Горстка франков не дрогнула, когда в атаку на них с улюлюканьем и свистом помчалась туча всадников. По команде Хюгеля пеоны, присев на корточки, направили навстречу маратхам упертые в землю и зажатые между колен длинные копья. Из-за частокола копий прогремел дружный залп. И маратхи, осадив коней, умчались прочь.

Противники вновь стали друг против друга. Силы теперь были примерно равны. Хайдара Али разбирала досада. Сколько еще можно возиться с мятежным брахманом? Что еще предпринять? Вечером, после новой безрезультатной стычки Хайдар принялся за дело. Обдумывая каждое слово, отдиктовал письма, которые были адресованы некоторым командирам в стане Кханде Рао.

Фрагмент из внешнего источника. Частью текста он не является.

-- ==== Sys2Proof/Machine/Run.lean ====
section
/-!
DEFINITION. Runs: how a run starts (the launch premises of 70_reset_and_hazards.md R152), how it goes on, and how it
ends (R153, 60_exceptions.md R136, 00_scope.md R12). The mark of a run is not state of the machine.
-/

namespace Sys2Proof.Machine

/-! ## Launch premises (R151, R152) -/

/-- `Launch.config_ok`: `SVL` is a positive multiple of 128. The type of `SVL` says so; every function here is total. -/
def configOk (c : Config) : Prop := 0 < c.svl.bits ∧ c.svl.bits % 128 = 0

/-- `Launch.enabled`: the four premises of R151, under which an FMLAL executes rather than faults. -/
def State.enabled (s : State) : Bool :=
  s.cfg.featSme2 && !s.accessTrapped && s.pstate.sm && s.pstate.za

/-- The word matches a format of R52 to R54. -/
def inScope (w : Word) : Bool := hasFormat .one w || hasFormat .two w || hasFormat .four w

/-- The placement part of `Launch.text`: `base` is a multiple of 4 and the program lies below `2^64`. -/
def State.placed (s : State) : Bool :=
  s.baseAligned && decide (s.base.toNat + 4 * s.prog.length ≤ 2 ^ 64)

/-- `Launch.text`: every word matches a format, the program is placed, and `pc = base`. -/
def State.textReady (s : State) : Bool := s.prog.all inScope && s.placed && s.pc == s.base

/-- `Launch.afp_plain`, which matters only under the reference numerics (R152, 41_fp_numerics.md R116). -/
def State.afpPlain (s : State) : Bool := !altFpRefused s.cfg s.fpcr

/-! ## A run (R153) -/

/-- How a run stands. -/
inductive RunMark where
  /-- it goes on; `Launch.no_fault` -/
  | running
  /-- it ended successfully: the state is the final state (R153 a) -/
  | ended
  /-- it ended in a fault (R153 b, R136) -/
  | faulted (f : Fault)
  /-- it ended in a refusal; the mark stays (R153 c, R12) -/
  | refused (r : Refusal)
deriving DecidableEq, Repr

/-- A run: its mark and the state it stands at. -/
structure Run where
  mark : RunMark
  state : State
deriving DecidableEq, Repr

/-- A run at its launch state. -/
def launch (s : State) : Run := ⟨.running, s⟩

/-- The mark and state after one step from `s`: a fault or a refusal leaves the state (R133, R136). -/
def stepMark (s : State) : Run :=
  match step s with
  | .next t => ⟨.running, t⟩
  | .fault f => ⟨.faulted f, s⟩
  | .refused r => ⟨.refused r, s⟩

/-- One step of a run. A run that has ended stays as it is. A word is fetched before the end is looked for (R42). -/
def runStep (r : Run) : Run :=
  match r.mark with
  | .running => if fetch r.state = .ended then ⟨.ended, r.state⟩ else stepMark r.state
  | .ended => r
  | .faulted _ => r
  | .refused _ => r

/-- `k` steps of a run. -/
def runSteps : Nat → Run → Run
  | 0, r => r
  | k + 1, r => runSteps k (runStep r)

/-- `k` steps of the machine that all complete, or `none`. -/
def stepsFrom : Nat → State → Option State
  | 0, s => some s
  | k + 1, s =>
    match step s with
    | .next t => stepsFrom k t
    | .fault _ => none
    | .refused _ => none

end Sys2Proof.Machine
end

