-- ==== Sys2Proof/Laws/Encoding.lean ====
section
/-!
SUPPORT. Laws of the encoding: a word's fields and formats as arithmetic on its number, and an encoded word as the sum
of its fields. With them a fact about decoding or encoding is a fact of linear arithmetic.
-/

namespace Sys2Proof

/-- A field is a quotient and a remainder of the word's number. -/
theorem field_eq (w : Word) (lo len : Nat) : field w lo len = w.toNat / 2 ^ lo % 2 ^ len := by
  simp [field, BitVec.extractLsb'_toNat, Nat.shiftRight_eq_div_pow]

theorem toNat_append_eq_add {m n : Nat} (x : BitVec m) (y : BitVec n) :
    (x ++ y).toNat = x.toNat * 2 ^ n + y.toNat := by
  rw [BitVec.toNat_append, ← Nat.shiftLeft_add_eq_or_of_lt y.isLt, Nat.shiftLeft_eq]

/-- The mask test, bit by bit. -/
theorem mask_iff (w mask value : Word) :
    (w &&& mask == value) = true ↔ ∀ j < 32, (w.getLsbD j && mask.getLsbD j) = value.getLsbD j := by
  rw [beq_iff_eq]
  constructor
  · intro h j _
    rw [← h, BitVec.getLsbD_and]
  · intro h
    apply BitVec.eq_of_getLsbD_eq
    intro j hj
    rw [BitVec.getLsbD_and, h j hj]

theorem getLsbD_eq_div (w : Word) (j : Nat) : w.getLsbD j = decide (w.toNat / 2 ^ j % 2 = 1) := by
  rw [BitVec.getLsbD, Nat.testBit_eq_decide_div_mod_eq]

/-- The fixed bits of za_zzi_1 (R52), field by field. -/
theorem hasFormat_one_iff (w : Word) :
    hasFormat .one w = true ↔
      w.toNat / 2 ^ 20 = 0xC18 ∧ w.toNat / 2 ^ 12 % 2 = 1 ∧ w.toNat / 2 ^ 3 % 2 ^ 2 = 0 := by
  have hw := w.isLt
  rw [hasFormat, mask_iff]
  simp only [formatOf, getLsbD_eq_div, Nat.forall_lt_succ_right, BitVec.toNat_ofNat]
  simp
  omega

/-- The fixed bits of za_zzi_2xi (R53), field by field. -/
theorem hasFormat_two_iff (w : Word) :
    hasFormat .two w = true ↔
      w.toNat / 2 ^ 20 = 0xC19 ∧ w.toNat / 2 ^ 15 % 2 = 0 ∧ w.toNat / 2 ^ 12 % 2 = 1 ∧ w.toNat / 2 ^ 3 % 2 ^ 3 = 0 := by
  have hw := w.isLt
  rw [hasFormat, mask_iff]
  simp only [formatOf, getLsbD_eq_div, Nat.forall_lt_succ_right, BitVec.toNat_ofNat]
  simp
  omega

/-- The fixed bits of za_zzi_4xi (R54), field by field. -/
theorem hasFormat_four_iff (w : Word) :
    hasFormat .four w = true ↔
      w.toNat / 2 ^ 20 = 0xC19 ∧ w.toNat / 2 ^ 15 % 2 = 1 ∧ w.toNat / 2 ^ 12 % 2 = 1 ∧ w.toNat / 2 ^ 3 % 2 ^ 4 = 0 := by
  have hw := w.isLt
  rw [hasFormat, mask_iff]
  simp only [formatOf, getLsbD_eq_div, Nat.forall_lt_succ_right, BitVec.toNat_ofNat]
  simp
  omega

theorem code_toNat (v : VSel) : v.code.toNat = v.number - 8 := by cases v <;> rfl

theorem number_range (v : VSel) : 8 ≤ v.number ∧ v.number ≤ 11 := by cases v <;> decide

/-- An encoded word of za_zzi_1 as the sum of its fields (R52). -/
theorem encode_one_toNat (v : VSel) (offs n m index : Nat) :
    (encode (.fmlalZaZzi1 v offs n m index)).toNat =
      0xC1801000 + m % 16 * 2 ^ 16 + index / 4 % 2 * 2 ^ 15 + (v.number - 8) * 2 ^ 13 + index % 4 * 2 ^ 10 +
        n % 32 * 2 ^ 5 + offs / 2 % 8 := by
  simp only [encode, toNat_append_eq_add, code_toNat, BitVec.toNat_ofNat]
  have := number_range v
  omega

/-- An encoded word of za_zzi_2xi as the sum of its fields (R53). -/
theorem encode_two_toNat (v : VSel) (offs n m index : Nat) :
    (encode (.fmlalZaZzi2xi v offs n m index)).toNat =
      0xC1901000 + m % 16 * 2 ^ 16 + (v.number - 8) * 2 ^ 13 + index / 2 % 4 * 2 ^ 10 + n / 2 % 16 * 2 ^ 6 +
        index % 2 * 2 ^ 2 + offs / 2 % 4 := by
  simp only [encode, toNat_append_eq_add, code_toNat, BitVec.toNat_ofNat]
  have := number_range v
  omega

/-- An encoded word of za_zzi_4xi as the sum of its fields (R54). -/
theorem encode_four_toNat (v : VSel) (offs n m index : Nat) :
    (encode (.fmlalZaZzi4xi v offs n m index)).toNat =
      0xC1909000 + m % 16 * 2 ^ 16 + (v.number - 8) * 2 ^ 13 + index / 2 % 4 * 2 ^ 10 + n / 4 % 8 * 2 ^ 7 +
        index % 2 * 2 ^ 2 + offs / 2 % 4 := by
  simp only [encode, toNat_append_eq_add, code_toNat, BitVec.toNat_ofNat]
  have := number_range v
  omega

/-- The slice in the middle of a sum of three fields. -/
theorem slice_of_sum (x high mid low lo len : Nat) (hx : x = high * 2 ^ (lo + len) + mid * 2 ^ lo + low)
    (hm : mid < 2 ^ len) (hl : low < 2 ^ lo) : x / 2 ^ lo % 2 ^ len = mid := by
  have h1 : x = low + 2 ^ lo * (high * 2 ^ len + mid) := by
    rw [hx, Nat.pow_add]
    ring
  rw [h1, Nat.add_mul_div_left _ _ (Nat.two_pow_pos lo), Nat.div_eq_of_lt hl, Nat.zero_add, Nat.mul_comm high,
    Nat.mul_add_mod, Nat.mod_eq_of_lt hm]

/-- The well-formedness check of each form as facts of arithmetic (R69). -/
theorem wellFormed_one_iff (v : VSel) (offs n m index : Nat) :
    (Instr.fmlalZaZzi1 v offs n m index).WellFormed ↔
      offs % 2 = 0 ∧ offs ≤ 14 ∧ n < 32 ∧ m < 16 ∧ index < 8 := by
  simp [Instr.WellFormed, Instr.wellFormed, offsOneOk, znOk, zmOk, indexOk, Nat.mod_one]
  tauto

theorem wellFormed_two_iff (v : VSel) (offs n m index : Nat) :
    (Instr.fmlalZaZzi2xi v offs n m index).WellFormed ↔
      offs % 2 = 0 ∧ offs ≤ 6 ∧ n % 2 = 0 ∧ n < 32 ∧ m < 16 ∧ index < 8 := by
  simp [Instr.WellFormed, Instr.wellFormed, offsGroupOk, znOk, zmOk, indexOk]
  tauto

theorem wellFormed_four_iff (v : VSel) (offs n m index : Nat) :
    (Instr.fmlalZaZzi4xi v offs n m index).WellFormed ↔
      offs % 2 = 0 ∧ offs ≤ 6 ∧ n % 4 = 0 ∧ n < 32 ∧ m < 16 ∧ index < 8 := by
  simp [Instr.WellFormed, Instr.wellFormed, offsGroupOk, znOk, zmOk, indexOk]
  tauto

/-- The select register a word's `Rv` names (R56). -/
theorem decodeVSel_number (w : Word) : (decodeVSel w).number = 8 + w.toNat / 2 ^ 13 % 4 := by
  unfold decodeVSel
  rw [field_eq]
  have h : w.toNat / 2 ^ 13 % 2 ^ 2 < 4 := Nat.mod_lt _ (by decide)
  rw [show (4 : Nat) = 2 ^ 2 from rfl]
  generalize w.toNat / 2 ^ 13 % 2 ^ 2 = k at *
  rcases k with _ | _ | _ | _ | k <;> first | rfl | omega

theorem number_inj (u v : VSel) : u.number = v.number ↔ u = v := by cases u <;> cases v <;> decide

end Sys2Proof
end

- Подпиши, отец, – обратился он к Нанджараджу, безучастно сидевшему в углу шатра. – И печатку свою приложи.

Готовые письма Хайдар вручил Мансуру.

- Все понял?

- А чего тут не понять, Хайдар сахиб? Надо, чтобы эти письма попали в руки Кханде Рао. Сделаю.

Мансур выскользнул из шатра и растворился в темени. А Хайдар вызвал Махдума и Ясин Хана.

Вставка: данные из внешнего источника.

/-- Settles O38: in its program's text a machine ends or fetches a word; when ready it completes that word's instruction,
which keeps it ready. -/
theorem readyMachineStepsAndStaysReady : Obligations.ReadyMachineStepsAndStaysReady := by
  intro s h hc
  obtain hended | ⟨w, hw⟩ := fetch_of_inText h.1
  · exact .inl ⟨hended, step_of_fetch_ended hended⟩
  · obtain ⟨t, hstep⟩ := ready_step_completes h hw
    exact .inr ⟨t, hstep, step_keeps_ready h hc hstep⟩

/-! ## Completed steps and the run they make (R153) -/

theorem stepsFrom_succ_iff (k : Nat) (s u : State) :
    stepsFrom (k + 1) s = some u ↔ ∃ t, step s = .next t ∧ stepsFrom k t = some u := by
  cases h : step s <;> simp [stepsFrom, h]

theorem stepsFrom_add_one {s t u : State} {k : Nat} (h : stepsFrom k s = some t) (hstep : step t = .next u) :
    stepsFrom (k + 1) s = some u := by
  induction k generalizing s with
  | zero =>
    obtain rfl : s = t := Option.some.inj h
    exact (stepsFrom_succ_iff 0 s u).2 ⟨u, hstep, rfl⟩
  | succ k ih =>
    obtain ⟨s', hfirst, hrest⟩ := (stepsFrom_succ_iff k s t).1 h
    exact (stepsFrom_succ_iff (k + 1) s u).2 ⟨s', hfirst, ih hrest⟩

theorem runStep_launch_of_next {s t : State} (h : step s = .next t) : runStep (launch s) = launch t := by
  rw [runStep_launch_of_not_ended (fetch_ne_ended_of_step (by simp [h])), stepMark, h, launch]

theorem runSteps_add_one (k : Nat) (r : Run) : runSteps (k + 1) r = runStep (runSteps k r) := by
  induction k generalizing r with
  | zero => rfl
  | succ k ih => exact ih (runStep r)

/-- A run whose steps complete is still running, at the state they lead to. -/
theorem runSteps_launch_of_stepsFrom {s t : State} {k : Nat} (h : stepsFrom k s = some t) :
    runSteps k (launch s) = launch t := by
  induction k generalizing s with
  | zero => exact congrArg launch (Option.some.inj h)
  | succ k ih =>
    obtain ⟨s', hfirst, hrest⟩ := (stepsFrom_succ_iff k s t).1 h
    rw [runSteps, runStep_launch_of_next hfirst]
    exact ih hrest

/-- From the launch state `s`, `k` completed steps lead to `t`, which is ready for the program's word number `k`. -/
structure ReachesWord (s : State) (k : Nat) (t : State) : Prop where
  steps : stepsFrom k s = some t
  ready : Ready t
  accessConstant : AccessConstant t
  prog : t.prog = s.prog
  base : t.base = s.base
  pc : t.pc = s.base + BitVec.ofNat 64 (4 * k)

theorem reachesWord_zero {s : State} (h : LaunchReady s) (hc : AccessConstant s) : ReachesWord s 0 s where
  steps := rfl
  ready := launchStateIsReady s h
  accessConstant := hc
  prog := rfl
  base := rfl
  pc := by
    obtain ⟨htext, _, _⟩ := h
    obtain ⟨_, _, hpc⟩ := (textReady_iff s).1 htext
    exact hpc.trans (base_at_word_zero _).symm

theorem ReachesWord.placed {s t : State} {k : Nat} (h : ReachesWord s k t) : t.placed = true := by
  obtain ⟨⟨_, hplaced, _⟩, _, _⟩ := h.ready
  exact hplaced

/-- The word number `k` is fetched, so the step completes and moves `pc` to the next place. -/
theorem ReachesWord.next {s t : State} {k : Nat} (h : ReachesWord s k t) (hk : k < s.prog.length) :
    ∃ u, ReachesWord s (k + 1) u := by
  have hlt : k < t.prog.length := h.prog ▸ hk
  have hpc : t.pc = t.base + BitVec.ofNat 64 (4 * k) := h.base ▸ h.pc
  obtain ⟨u, hstep⟩ := ready_step_completes h.ready (fetch_at_word h.placed hlt hpc)
  obtain ⟨hready, hconst⟩ := step_keeps_ready h.ready h.accessConstant hstep
  obtain ⟨za', rfl⟩ := stepChangesOnlyZaAndPc t u hstep
  have hnext := add_four_eq_next_word (pc_toNat_at_word h.placed hlt hpc)
  exact ⟨_, stepsFrom_add_one h.steps hstep, hready, hconst, h.prog, h.base, h.base ▸ hnext⟩

theorem exists_reachesWord {s : State} (h : LaunchReady s) (hc : AccessConstant s) {k : Nat} (hk : k ≤ s.prog.length) :
    ∃ t, ReachesWord s k t := by
  induction k with
  | zero => exact ⟨s, reachesWord_zero h hc⟩
  | succ k ih =>
    obtain ⟨t, ht⟩ := ih (Nat.le_of_succ_le hk)
    exact ht.next hk

/-- The place after the last word is the end of the program, and none of its words (log entry 10). -/
theorem ReachesWord.fetch_ended {s t : State} (h : ReachesWord s s.prog.length t) (hlen : s.prog.length < 2 ^ 62) :
    fetch t = .ended := by
  obtain ⟨hbase, hplaced⟩ := (placed_iff t).1 h.placed
  have hend : t.pc.toNat = (t.base.toNat + 4 * t.prog.length) % 2 ^ 64 := by
    rw [h.pc, h.base, h.prog, BitVec.toNat_add, BitVec.toNat_ofNat, Nat.add_mod_mod]
  obtain ⟨-, hatEnd, -⟩ := fetchFollowsProgramText t hbase hplaced (h.prog ▸ hlen)
  exact (hatEnd hend).1

/-- Settles O39: the launched machine reaches each of the program's words, running, and then the program's end. -/
theorem runEndsAfterLenSteps : Obligations.RunEndsAfterLenSteps := by
  intro s h hc hlen
  obtain ⟨t, ht⟩ := exists_reachesWord h hc (Nat.le_refl s.prog.length)
  refine ⟨t, ht.steps, ht.pc, fun k hk => ?_, ?_⟩
  · obtain ⟨u, hu⟩ := exists_reachesWord h hc hk
    rw [runSteps_launch_of_stepsFrom hu.steps, launch]
  · rw [runSteps_add_one, runSteps_launch_of_stepsFrom ht.steps, runStep_launch_of_ended (ht.fetch_ended hlen)]

end Sys2Proof.Machine
end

- Даю вам по две тысячи сипаев. Зайдите один справа, другой слева от брахмана. Как услышите три пушечных выстрела – атакуйте.

Кханде Рао, между тем, давно уже пребывал в тревоге. И тревога эта с каждым днем росла. Кажется, все рассчитал, все продумал. Хайдар был обречен на верную гибель. Но внезапный уход Висаджи Пандита спутал все карты. На иных командиров положиться нельзя. Многие сипаи считают себя дезертирами. Душой они с Хайдаром. А тут еще в лагере обнаружены бумаги, подписанные Нанджараджем. В бумагах сказано, что он, Кханде Рао, обманом изгнал из Серингапатама Хайдара Али, хитростью занял его место. Хайдар Али – усердный слуга аннадаты. Он чист перед Водеярами. А потому долг сипаев перейти на сторону Хайдара. Ах! Зря он поддался уговорам этой старой ведьмы махарани и Чикки Кришнараджи. Недаром говорят: не верь течению реки, клыкам зверя и обещаниям владык. Служить бы сейчас Хайдару Али, вести бы счет казне…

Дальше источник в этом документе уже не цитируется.